Speaker
Description
Estimates of in-situ geothermal reservoir properties are essential for many scientific, operational, and regulatory purposes, including the controlling and managing of the potentially induced seismicity. We present first results of our research that combines results from a forward 3D viscoelastic damage rheology model (DRM) with a Bayesian Optimization with Likelihood-Free Inference (BOLFI) algorithm. We demonstrate the efficiency of this tool to invert for a wide range of structural and seismo-hydro-mechanical parameters supported by the DRM solver. The comparatively expensive forward calculations done with the Hydro-PED Finite-Element solver simulate hydro-mechanical interactions including the evolution of deformation, stress, rock damage, permeability, and fluid flow in response to the ambient conditions and the engineered overpressurization.

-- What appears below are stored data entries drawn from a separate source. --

-- ==== Sys2Proof/Proofs/BoundaryDecision.lean ====
section
/-! SUPPORT. What a boundary decides, and what it makes of a decision to stay, to change the phase or to complete the test (R18,
R22, R25, R26, R30, R31, R33 to R36, R40). -/

namespace Sys2Proof.Machine

/-! ### The decision (R18, R26, R30, R33) -/

theorem Sequencer.latched_eq_some {q : Sequencer} {k : Fin 4} :
    q.latched = some k ↔ q.latches[k] = true ∧ ∀ j : Fin 4, j < k → q.latches[j] = false := find_allFin_eq_some

theorem Sequencer.latched_eq_none {q : Sequencer} : q.latched = none ↔ ∀ k : Fin 4, q.latches[k] = false :=
  find_allFin_eq_none

theorem State.decision_running {s : State} (hp : s.seq.phase = .running) : s.decision = s.decideRunning := by
  simp [State.decision, hp]

theorem State.decideRunning_of_stop {s : State} {r : EndReason} (h : s.seq.request = .stop r) :
    s.decideRunning = .stop r := by simp [State.decideRunning, h]

/-- R30, R26: without a pending END the duration limit decides, then the lowest latched exit. -/
theorem State.decideRunning_of_no_stop {s : State} (h : ∀ r : EndReason, s.seq.request ≠ .stop r) :
    s.decideRunning =
      if s.seq.testFrame + 1 = Globals.duration s.plan.globals then .duration
      else (s.seq.latched).elim .stay .exit := by
  unfold State.decideRunning
  split
  · next r hr => exact absurd hr (h r)
  all_goals split <;> [rfl; (cases s.seq.latched <;> rfl)]

/-! ### A boundary carried out -/

theorem State.settleSeq_of_taken {s : State} (h : s.frame.stage = .taken) {d : Decision} (hd : s.frame.decision = d) :
    s.settleSeq = (s.settle d).toStage .settled := by
  rw [State.settleSeq, if_pos h, hd]

/-- R151, R152, R33: the frame that is due is taken with the decision of the frame it closes. -/
theorem State.openFrame_of_due {s : State} (hc : s.frame.stage = .closed) (hl : s.recv.state = .locked)
    (hd : s.recv.held ≠ none ∨ s.recv.gapRun < s.recv.gapLimit) : s.openFrame = s.finishSlot.take := by
  have hdue : s.recv.frameDue = true := by simpa [Receiver.frameDue, Option.isSome_iff_ne_none] using hd
  simp [State.openFrame, State.canOpen, hc, hl, hdue]

/-- R25, R34: where a frame of a test stays, the Sequencer's counts alone go on. -/
theorem State.settle_stay_inTest {s : State} (h : s.seq.phase.inTest = true) : s.settle .stay = s.withSeq s.seq.count :=
  if_pos h

theorem State.settle_stay_outside {s : State} (h : s.seq.phase.inTest = false) : s.settle .stay = s := by
  simp [State.settle, h]

theorem Phase.inTest_iff (p : Phase) : p.inTest = true ↔ p = .running ∨ p = .ending := by
  cases p <;> simp [Phase.inTest]

theorem State.settle_change (s : State) (p : Phase) :
    s.settle (.change p) = { s with
      seq := { s.seq with phase := p, next := none }
      plan := if p = .idle then { s.plan with verification := none } else s.plan } := by
  unfold State.settle
  dsimp only
  split <;> rfl

/-- Settles O27, phase by phase, with `State.decideRunning_of_no_stop` for RUNNING; the boundary's outcome by the lemmas
about `State.settle`. -/
theorem boundaryDecision : Obligations.BoundaryDecision := by
  refine fun s => ⟨fun hp r hr => ?_, fun hp hr => ⟨fun hd => ?_, fun hd => ⟨fun k hk hj => ?_, fun hk => ?_⟩⟩,
    fun hp r hr => ?_, fun hp hr => ?_, fun hp hr => ?_, fun hp => ?_, fun hp => ?_, fun hc hl hd => ?_,
    fun ht => ⟨fun hd hp => ?_, fun hd hr he => ?_, fun p hd => ?_⟩⟩
  · rw [State.decision_running hp, State.decideRunning_of_stop hr]
  · rw [State.decision_running hp, State.decideRunning_of_no_stop hr, if_pos hd]
  · rw [State.decision_running hp, State.decideRunning_of_no_stop hr, if_neg hd, Sequencer.latched_eq_some.2 ⟨hk, hj⟩]
    rfl
  · rw [State.decision_running hp, State.decideRunning_of_no_stop hr, if_neg hd, Sequencer.latched_eq_none.2 hk]
    rfl
  · simp [State.decision, hp, hr]
  · simp [State.decision, hp, hr]
  · simp [State.decision, hp, hr]
  · rw [State.decision, hp]
    rfl
  · rcases hp with hp | hp <;> exact ⟨fun hn => by simp [State.decision, hp, hn],
      fun p hn => by simp [State.decision, hp, hn]⟩
  · rw [State.openFrame_of_due hc hl hd]
    exact ⟨State.take_stage _, (State.take_event _).1⟩
  · rw [State.settleSeq_of_taken ht hd, State.settle_stay_inTest ((Phase.inTest_iff _).2 hp)]
    rfl
  · have hout : s.seq.phase.inTest = false := by
      rw [← Bool.not_eq_true, Phase.inTest_iff]
      exact not_or.2 ⟨hr, he⟩
    rw [State.settleSeq_of_taken ht hd, State.settle_stay_outside hout]
    rfl
  · rw [State.settleSeq_of_taken ht hd, State.settle_change]
    rfl

/-! ### The end of a test (R35, R36, R40) -/

/-- A decision of the boundary that is the Sequencer's to carry out is carried out where the frame is taken. -/
theorem State.sequencerStep_of_taken {s : State} (h : s.frame.stage = .taken) {d : Decision} (hd : s.frame.decision = d)
    {due : Decision → Bool} (hdue : due d = true) : s.sequencerStep due = (s.settle d).toStage .settled := by
  rw [State.sequencerStep, State.openFrame_of_stage (by simp [h]), if_pos (by simp [h, hd, hdue])]
  exact State.settleSeq_of_taken h hd

/-- R28, R36: the two records that close a test, `last` being the state in force in the last frame and `run` the frames
run. -/
def State.closingRecords (s : State) (r : EndReason) (last : Fin 32) (run : Nat) : List Made :=
  [⟨s.seq.testNumber, 16 * run, .stateSummary s.seq.stateInForce 255 s.seq.framesInState
      (Vector.ofFn fun c => s.eng[c].clip), false⟩,
    ⟨s.seq.testNumber, 16 * run, .testEnd r last run s.seq.entryCount, false⟩]

/-- R28, R36: what making the closing records does: the records, and TEST_ABNORMAL_END where the reason asks for it. -/
theorem State.summary_testEnd (s : State) (r : EndReason) (last : Fin 32) (run : Nat) :
    (s.summary 255 run).testEnd r last run = s.withRep { s.rep with
      made := s.rep.made ++ s.closingRecords r last run
      attention := if r.abnormal then upd s.rep.attention 3 true else s.rep.attention } := by
  have hmade : s.rep.made ++ s.closingRecords r last run = (s.summary 255 run).rep.made
      ++ [⟨s.seq.testNumber, 16 * run, .testEnd r last run s.seq.entryCount, false⟩] := by
    simp [State.closingRecords, State.summary, State.make, tab_eq_ofFn]
  rw [hmade]
  unfold State.testEnd
  cases r.abnormal <;> rfl

/-- R40: all that the return to IDLE does. -/
theorem State.returnToIdle_eq (s : State) : s.returnToIdle = { s with
    seq := { s.seq with phase := .idle, next := none, request := .none, latches := Vector.replicate 4 false }
    plan := { s.plan with verification := none }
    brk := ⟨Brk.initial s.plan.breaker, none, none, s.brk.count⟩
    lines := tab fun k => { s.lines[k] with mode := .low, deadline := none } } := rfl

/-- R35, R36, R40: all that the end of a test does. -/
theorem State.closeTest_eq (s : State) (r : EndReason) (last : Fin 32) (run : Nat) :
    s.closeTest r last run = { s with
      seq := { s.seq with
        phase := .idle, next := none, request := .none, latches := Vector.replicate 4 false, testFrame := run - 1 }
      plan := { s.plan with verification := none }
      brk := ⟨Brk.initial s.plan.breaker, none, none, s.brk.count⟩
      lines := tab fun k => { s.lines[k] with mode := .low, deadline := none }
      rep := { s.rep with
        made := s.rep.made ++ s.closingRecords r last run
        attention := if r.abnormal then upd s.rep.attention 3 true else s.rep.attention } } := by
  rw [State.closeTest, State.summary_testEnd, State.returnToIdle_eq]
  rfl

theorem EndReason.abnormal_iff (r : EndReason) :
    r.abnormal = true ↔ r = .aborted ∨ r = .channelFailed ∨ r = .streamLost := by
  cases r <;> simp [EndReason.abnormal]

/-- Settles O32, by `State.closeTest_eq`. -/
theorem testComplete : Obligations.TestComplete := by
  intro r s ht hp hd hr run abnormal
  have hsettle : s.settle .complete = s.closeTest r s.seq.stateInForce run := by simp [State.settle, hr, run]
  have hab : r.abnormal = true ↔ abnormal := EndReason.abnormal_iff r
  refine ⟨(s.settle .complete).toStage .settled, ?_, rfl, ?_⟩
  · exact congrArg Host.Outcome.next (State.sequencerStep_of_taken ht hd rfl)
  rw [hsettle, State.closeTest_eq]
  refine ⟨rfl, rfl, ?_, fun k => ?_, rfl, fun ha => ?_, fun ha => ?_, rfl, rfl, rfl, rfl, rfl,
    ⟨rfl, rfl, rfl, rfl, rfl, rfl⟩, rfl, rfl, fun a ha => ?_⟩
  · simp [State.toStage, Brk.initial_eq]
  · simp [State.toStage]
  · simp [State.toStage, hab.2 ha, upd]
  · simp [State.toStage, mt hab.1 ha]
  · have h3 : (3 : Nat) ≠ a := fun e => ha (Fin.ext e.symm)
    simp only [State.toStage, State.withFrame, Fin.getElem_fin]
    split
    · exact (upd_getElem _ _ _ _ _).trans (if_neg h3)
    · rfl

end Sys2Proof.Machine
end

Estimating the distributions of selected key parameters by comparing the results of the Hydro-PED model with observed, or here, synthetic, quantities is feasible because the machine learning BOLFI tool is a sample-efficient algorithm that minimizes the required iterations. In this work we set up a synthetic proof-of-concept case and infer the posterior distribution of the ambient stress conditions. We show that an arbitrarily chosen potency target function which encodes the spatial distribution of energy release within the reservoir produces more accurate results of the ambient principal stress values compared to a simpler event count target function. In our discussion we emphasize that the employed misfit function can be tailored to couple phenomena across multiple spatial and temporal scales observed during an hydraulic stimulation experiment. We discuss potential solutions to the computational challenges including GPU architectures and intermediate emulator stages that are advantageous to increase the resolution of the reservoir feedback processes. We conclude with an outlook on how simulator-based inference can be used to test and refine hypotheses on reservoir behavior before, during, and after stimulation for more effective EGS implementations.